Closing the talent gap in the utilities industry

Caroline Evans, Corporate Strategy Director at Arden University, explores the strategies utilities companies must implement to both attract and retain talent in the workforce. In doing so, she also explores why more utilities businesses should consider investing in training and upskilling to protect the long-term future of their operations.

Caroline Evans, Corporate Strategy Director at Arden University.
Caroline Evans, Corporate Strategy Director at Arden University.

The utilities industry has experienced a significant talent drain since the pandemic, which has seen an exodus of workers. This is particularly acute in water, with the industry now struggling to fill 35% of its vacancies – and the challenge is only expected to intensify in the coming years, with the sector predicted to need an additional 63,000 workers to fill vacancies over the next five years.

Demand for utilities has shifted in recent years, as the sector moves towards tackling the challenges of climate change. However, this shift is coupled with a lack of skilled labour to meet growing demand, resulting in a number of recruitment challenges. It’s widely recognised that a big reason for the utilities talent shortage is its ageing workforce – as many workers reach retirement age and leave the industry, there are fewer individuals coming into the industry to replace them. On top of this, the industry’s lack of diversity poses more problems.

When it comes to attracting the next generation of talent, expectations from the workplace have shifted post-pandemic – with flexible working, digitalisation and wellbeing practices now the norm. For the traditionalist utilities industry, it’s time to move with the times to attract and retain the best talent and close the widening skills gap.

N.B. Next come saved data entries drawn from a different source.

theorem exec_out (s : State) : exec .out s = .next (s.link.consoleWriteSeq [(s.reg .r0).extractLsb' 0 8]) := rfl

/-- Settles O44: OUT writes one character after the link. -/
theorem outWritesLowByteOfR0 : Obligations.OutWritesLowByteOfR0 := fun s =>
  ⟨_, exec_out s, s.link_consoleWriteSeq_frame _⟩

theorem exec_halt (s : State) :
    exec .halt s = .next { s.link.consoleWriteSeq Config.haltNotice with run := .halted } := rfl

theorem no_step_of_not_running {s : State} (ended : s.run ≠ .running) (t : State) : step s ≠ .next t :=
  fun next => ended (step_cases next).1

/-- Settles O50: HALT writes its notice after the link, and ends the run. -/
theorem haltEndsTheRun : Obligations.HaltEndsTheRun := by
  intro s
  obtain ⟨conOut, r7, regs, pc, cond, kbdIn, mem, -, fault, hold⟩ := s.link_consoleWriteSeq_frame Config.haltNotice
  exact ⟨_, exec_halt s, rfl, conOut, r7, regs, pc, cond, kbdIn, mem, fault, hold,
    no_step_of_not_running (by simp)⟩

/-- Settles O51: the fault is taken in the state after the link. -/
theorem unknownVectorRaises : Obligations.UnknownVectorRaises := fun _ s other =>
  ⟨_, execTrap_of_no_routine (by omega) s, rfl, rfl, s.reg_link_r7, s.link_sameRegsBut, rfl, rfl, fun _ _ => rfl,
    ⟨rfl, rfl⟩, rfl⟩

/-! ## The console reads of GETC and IN (rules R131, R134) -/

/-- What a routine writes before its read: GETC nothing, IN the prompt. -/
def ConsoleWait.prompt : ConsoleWait → List Byte
  | .getc => []
  | .input => Config.inPrompt

/-- The vector of the routine that waits. -/
def ConsoleWait.vector : ConsoleWait → Byte
  | .getc => 0x20
  | .input => 0x23

theorem exec_getc (s : State) :
    exec .getc s = readOrHold .getc (s.link.consoleWriteSeq (ConsoleWait.prompt .getc)) := by
  rw [ConsoleWait.prompt, State.consoleWriteSeq_nil]
  rfl

theorem exec_input (s : State) :
    exec .input s = readOrHold .input (s.link.consoleWriteSeq (ConsoleWait.prompt .input)) := rfl

theorem State.afterRead_sameRegsBut (s : State) (w : ConsoleWait) (c : Byte) (rest : List Byte) :
    SameRegsBut [.r0] s (s.afterRead w c rest) :=
  fun _ other => s.gprs.get_set_other (by simpa using other) _

theorem SameRegsBut.trans {v w : List Reg} {s t u : State} (f : SameRegsBut v s t) (g : SameRegsBut w t u) :
    SameRegsBut (w ++ v) s u := fun r hr => by
  rw [List.mem_append, not_or] at hr
  exact (g r hr.1).trans (f r hr.2)

theorem SameRegsBut.mono {v w : List Reg} {s t : State} (f : SameRegsBut v s t) (sub : v ⊆ w) : SameRegsBut w s t :=
  fun r hr => f r fun hv => hr (sub hv)

/-- The frame of a completed GETC or IN: the link, what is written before and after the read, and the character. -/
theorem State.link_read_frame (s : State) (prompt : List Byte) (w : ConsoleWait) (c : Byte) (rest : List Byte) :
    let t := (s.link.consoleWriteSeq prompt).afterRead w c rest
    (t.reg .r0).toNat = c.toNat ∧ t.cond = (if c = 0 then .zero else .positive) ∧ t.kbdIn = rest ∧
    t.conOut = s.conOut ++ prompt ++ w.echo c ∧ t.reg .r7 = s.pc ∧ SameRegsBut [.r0, .r7] s t ∧ t.pc = s.pc ∧
    SameMemBut [] s t ∧ SameControl s t :=
  ⟨toNat_zext16 c, signCond_zext16 c, rfl, rfl, rfl,
    s.link_sameRegsBut.trans (State.afterRead_sameRegsBut _ w c rest), rfl, fun _ _ => rfl, rfl, rfl, rfl⟩

/-- Settles O43: the frame of a read with no prompt and no echo. -/
theorem getcReadsOneCharacter : Obligations.GetcReadsOneCharacter := by
  intro s c rest waiting
  obtain ⟨r0, cond, kbdIn, conOut, frame⟩ := s.link_read_frame (ConsoleWait.prompt .getc) .getc c rest
  have next := (exec_getc s).trans (readOrHold_cons (s := s.link.consoleWriteSeq _) waiting .getc)
  refine ⟨_, next, r0, cond, kbdIn, ?_, frame⟩
  rw [conOut, ConsoleWait.prompt, ConsoleWait.echo, List.append_nil, List.append_nil]
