-- ==== Sys2Proof/Machine/Readback.lean ====
section
/-! DEFINITION. Register readback (45_readback): the register numbers, their values and `READ_REG`. -/

namespace Sys2Proof.Machine

/-- The number is one of R241 to R254 (R256). -/
def isRegister (r : BitVec 16) : Bool :=
  decide (r.toNat ≤ 0x06) || (decide (0x10 ≤ r.toNat) && decide (r.toNat ≤ 0x16))

/-- A per-axis register (R240). -/
def isPerAxis (r : BitVec 16) : Bool := decide (r.toNat < 0x10)

/-- `REF_MDEG`: the reference in millidegrees, rounded down (R242). -/
def refMdeg (ref : Rat) : Word := BitVec.ofInt 32 (ref * 1000).floor

/-- `REV_RATIO_MILLI` (R244). -/
def revRatioMilli (ratio : Rat) : Word := BitVec.ofInt 32 (min 4294967295 (ratio * 1000).floor)

/-- `PWM_FREQ`: the nominal frequency in millihertz, rounded down, 0 when the generator does not run (R245). -/
def pwmFreq (x : Axis) : Word := if x.cont then BitVec.ofNat 32 (500000000 / x.contPw) else 0

/-- `SWING_PERIOD` (R246). -/
def swingPeriod (x : Axis) : Word := if x.swing then BitVec.ofNat 32 x.swingMs else 0

/-- The value of register `r`, for axis `a` where it is a per-axis one (R241 to R254). -/
def State.regValue (s : State) (a : Nat) (r : BitVec 16) : Word :=
  match r with
  | 0x00#16 => s.axisStatus a
  | 0x01#16 => refMdeg (s.ax a).ref
  | 0x02#16 => BitVec.ofNat 32 (s.ax a).pw
  | 0x03#16 => revRatioMilli (s.ratio a)
  | 0x04#16 => pwmFreq (s.ax a)
  | 0x05#16 => swingPeriod (s.ax a)
  | 0x06#16 => BitVec.ofNat 32 (s.ax a).seqLen
  | 0x10#16 => 0#31 ++ BitVec.ofBool s.seqRun
  | 0x11#16 => s.seqIdx.setWidth 32
  | 0x12#16 => s.seqPeriod
  | 0x13#16 => s.seqMask
  | 0x14#16 => s.seqEnd.setWidth 32
  | 0x15#16 => s.faultSticky.setWidth 32
  | 0x16#16 => paramsWord s.inst
  | _ => 0

/-- `READ_REG`: the register number is checked before the axis (R240). -/
def execReadReg (axis : Byte) (reg rsv : BitVec 16) (s : State) : Result :=
  command s
    [(decide (rsv ≠ 0), .badOperand), (!isRegister reg, .badOperand),
      (isPerAxis reg && s.badAxis axis, .badAxis), (!isPerAxis reg && decide (axis ≠ 0), .badAxis)]
    (respond (s.regValue axis.toNat reg) s)

end Sys2Proof.Machine
end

Future-proofing operations

To tackle the ongoing skills shortage in utilities, businesses must focus on investing in training and development opportunities. In tandem with the UK government’s ‘returnships’ initiative, to encourage adults over the age of 50 to get back into work, learning and development could support the industry in closing its skills gap.

Many believe the utilities sector has been slow to adapt, particularly when it comes to technological developments, such as adjusting to digitalisation. Due to the challenges of climate change, this has meant some segments of the utilities sector have transformed more rapidly than others, seeing a shift in talent in the industry. To combat this, there needs to be greater investment in training for those currently working in the utilities industry, as well as a big push for reskilling individuals from different industries.

However, Arden University’s own research has found that many adults struggle with the notion of reskilling, with a lack of confidence being one of the main factors preventing them from exploring a new industry or job, and less than half (44%) of people feeling there is adequate support and opportunities to change career in the UK. The paradox of those with the greatest experience and specialist talent feeling unsupported to find their place in a changing employment market has the worrying potential to push great talent out of the utilities industry, without an influx of young talent to bridge the gap.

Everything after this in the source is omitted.